*DATA*
────────────────────
@[simp] theorem State.setPred_others (s : State) (p : PredF) (v : Bool) : (s.setPred p v).others = s.others := by unfold State.setPred; split <;> rfl
@[simp] theorem State.setPred_left (s : State) (p : PredF) (v : Bool) : (s.setPred p v).left = s.left := by unfold State.setPred; split <;> rfl
@[simp] theorem State.setPred_inputs (s : State) (p : PredF) (v : Bool) : (s.setPred p v).inputs = s.inputs := by unfold State.setPred; split <;> rfl
@[simp] theorem State.setPred_turn (s : State) (p : PredF) (v : Bool) : (s.setPred p v).turn = s.turn := by unfold State.setPred; split <;> rfl
@[simp] theorem State.setPred_free (s : State) (p : PredF) (v : Bool) : (s.setPred p v).free = s.free := by unfold State.setPred; split <;> rfl
@[simp] theorem State.setPred_ids (s : State) (p : PredF) (v : Bool) : (s.setPred p v).ids = s.ids := by unfold State.setPred; split <;> rfl
@[simp] theorem State.setPred_mem (s : State) (p : PredF) (v : Bool) : (s.setPred p v).mem = s.mem := by unfold State.setPred; split <;> rfl
@[simp] theorem State.setPred_tags (s : State) (p : PredF) (v : Bool) : (s.setPred p v).tags = s.tags := by unfold State.setPred; split <;> rfl
@[simp] theorem State.setPred_poison (s : State) (p : PredF) (v : Bool) : (s.setPred p v).poison = s.poison := by unfold State.setPred; split <;> rfl
@[simp] theorem State.setPred_race (s : State) (p : PredF) (v : Bool) : (s.setPred p v).race = s.race := by unfold State.setPred; split <;> rfl
@[simp] theorem State.setPred_rels (s : State) (p : PredF) (v : Bool) : (s.setPred p v).rels = s.rels := by unfold State.setPred; split <;> rfl
@[simp] theorem State.setPred_l1 (s : State) (p : PredF) (v : Bool) : (s.setPred p v).l1 = s.l1 := by unfold State.setPred; split <;> rfl
@[simp] theorem State.setPred_flights (s : State) (p : PredF) (v : Bool) : (s.setPred p v).flights = s.flights := by unfold State.setPred; split <;> rfl
@[simp] theorem State.setPred_ctxs (s : State) (p : PredF) (v : Bool) : (s.setPred p v).ctxs = s.ctxs := by unfold State.setPred; split <;> rfl
@[simp] theorem State.setPred_bars (s : State) (p : PredF) (v : Bool) : (s.setPred p v).bars = s.bars := by unfold State.setPred; split <;> rfl
@[simp] theorem State.setPred_arms (s : State) (p : PredF) (v : Bool) : (s.setPred p v).arms = s.arms := by unfold State.setPred; split <;> rfl
@[simp] theorem State.setPred_fields (s : State) (p : PredF) (v : Bool) : (s.setPred p v).fields = s.fields := by unfold State.setPred; split <;> rfl
@[simp] theorem State.setPred_slots (s : State) (p : PredF) (v : Bool) : (s.setPred p v).slots = s.slots := by unfold State.setPred; split <;> rfl
@[simp] theorem State.setPred_chans (s : State) (p : PredF) (v : Bool) : (s.setPred p v).chans = s.chans := by unfold State.setPred; split <;> rfl
@[simp] theorem State.setPred_fills (s : State) (p : PredF) (v : Bool) : (s.setPred p v).fills = s.fills := by unfold State.setPred; split <;> rfl
@[simp] theorem State.setPred_mqs (s : State) (p : PredF) (v : Bool) : (s.setPred p v).mqs = s.mqs := by unfold State.setPred; split <;> rfl
@[simp] theorem State.setPred_lastQ (s : State) (p : PredF) (v : Bool) : (s.setPred p v).lastQ = s.lastQ := by unfold State.setPred; split <;> rfl
@[simp] theorem State.setPred_tasks (s : State) (p : PredF) (v : Bool) : (s.setPred p v).tasks = s.tasks := by unfold State.setPred; split <;> rfl
@[simp] theorem State.setPred_saved (s : State) (p : PredF) (v : Bool) : (s.setPred p v).saved = s.saved := by unfold State.setPred; split <;> rfl
@[simp] theorem State.setPred_streams (s : State) (p : PredF) (v : Bool) : (s.setPred p v).streams = s.streams := by unfold State.setPred; split <;> rfl
@[simp] theorem State.setPred_follows (s : State) (p : PredF) (v : Bool) : (s.setPred p v).follows = s.follows := by unfold State.setPred; split <;> rfl
@[simp] theorem State.setPred_backfills (s : State) (p : PredF) (v : Bool) : (s.setPred p v).backfills = s.backfills := by unfold State.setPred; split <;> rfl
@[simp] theorem State.setPred_nvcmds (s : State) (p : PredF) (v : Bool) : (s.setPred p v).nvcmds = s.nvcmds := by unfold State.setPred; split <;> rfl
@[simp] theorem State.setPred_nvcomps (s : State) (p : PredF) (v : Bool) : (s.setPred p v).nvcomps = s.nvcomps := by unfold State.setPred; split <;> rfl
@[simp] theorem State.setPred_nvqs (s : State) (p : PredF) (v : Bool) : (s.setPred p v).nvqs = s.nvqs := by unfold State.setPred; split <;> rfl
@[simp] theorem State.setPred_colls (s : State) (p : PredF) (v : Bool) : (s.setPred p v).colls = s.colls := by unfold State.setPred; split <;> rfl
@[simp] theorem State.setPred_posts (s : State) (p : PredF) (v : Bool) : (s.setPred p v).posts = s.posts := by unfold State.setPred; split <;> rfl
@[simp] theorem State.setPred_ports (s : State) (p : PredF) (v : Bool) : (s.setPred p v).ports = s.ports := by unfold State.setPred; split <;> rfl
@[simp] theorem State.setPred_corrected (s : State) (p : PredF) (v : Bool) : (s.setPred p v).corrected = s.corrected := by unfold State.setPred; split <;> rfl
@[simp] theorem State.setPred_frameErrs (s : State) (p : PredF) (v : Bool) : (s.setPred p v).frameErrs = s.frameErrs := by unfold State.setPred; split <;> rfl
@[simp] theorem State.setPred_migs (s : State) (p : PredF) (v : Bool) : (s.setPred p v).migs = s.migs := by unfold State.setPred; split <;> rfl
@[simp] theorem State.setPred_replies (s : State) (p : PredF) (v : Bool) : (s.setPred p v).replies = s.replies := by unfold State.setPred; split <;> rfl
@[simp] theorem State.setPred_links (s : State) (p : PredF) (v : Bool) : (s.setPred p v).links = s.links := by unfold State.setPred; split <;> rfl
@[simp] theorem State.setPred_host (s : State) (p : PredF) (v : Bool) : (s.setPred p v).host = s.host := by unfold State.setPred; split <;> rfl
@[simp] theorem State.setPred_mgmt (s : State) (p : PredF) (v : Bool) : (s.setPred p v).mgmt = s.mgmt := by unfold State.setPred; split <;> rfl
@[simp] theorem State.setPred_clockStep (s : State) (p : PredF) (v : Bool) : (s.setPred p v).clockStep = s.clockStep := by unfold State.setPred; split <;> rfl
@[simp] theorem State.setPred_shutdown (s : State) (p : PredF) (v : Bool) : (s.setPred p v).shutdown = s.shutdown := by unfold State.setPred; split <;> rfl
────────────────────
*EXERCISE GOAL*
Print, unaltered, every line from the beginning of the material down to the line with "s.mem := by unfold State.setPred; split <;> rfl".

*RESULT OF THIS EXERCISE*
@[simp] theorem State.setPred_others (s : State) (p : PredF) (v : Bool) : (s.setPred p v).others = s.others := by unfold State.setPred; split <;> rfl
@[simp] theorem State.setPred_left (s : State) (p : PredF) (v : Bool) : (s.setPred p v).left = s.left := by unfold State.setPred; split <;> rfl
@[simp] theorem State.setPred_inputs (s : State) (p : PredF) (v : Bool) : (s.setPred p v).inputs = s.inputs := by unfold State.setPred; split <;> rfl
@[simp] theorem State.setPred_turn (s : State) (p : PredF) (v : Bool) : (s.setPred p v).turn = s.turn := by unfold State.setPred; split <;> rfl
@[simp] theorem State.setPred_free (s : State) (p : PredF) (v : Bool) : (s.setPred p v).free = s.free := by unfold State.setPred; split <;> rfl
@[simp] theorem State.setPred_ids (s : State) (p : PredF) (v : Bool) : (s.setPred p v).ids = s.ids := by unfold State.setPred; split <;> rfl
@[simp] theorem State.setPred_mem (s : State) (p : PredF) (v : Bool) : (s.setPred p v).mem = s.mem := by unfold State.setPred; split <;> rfl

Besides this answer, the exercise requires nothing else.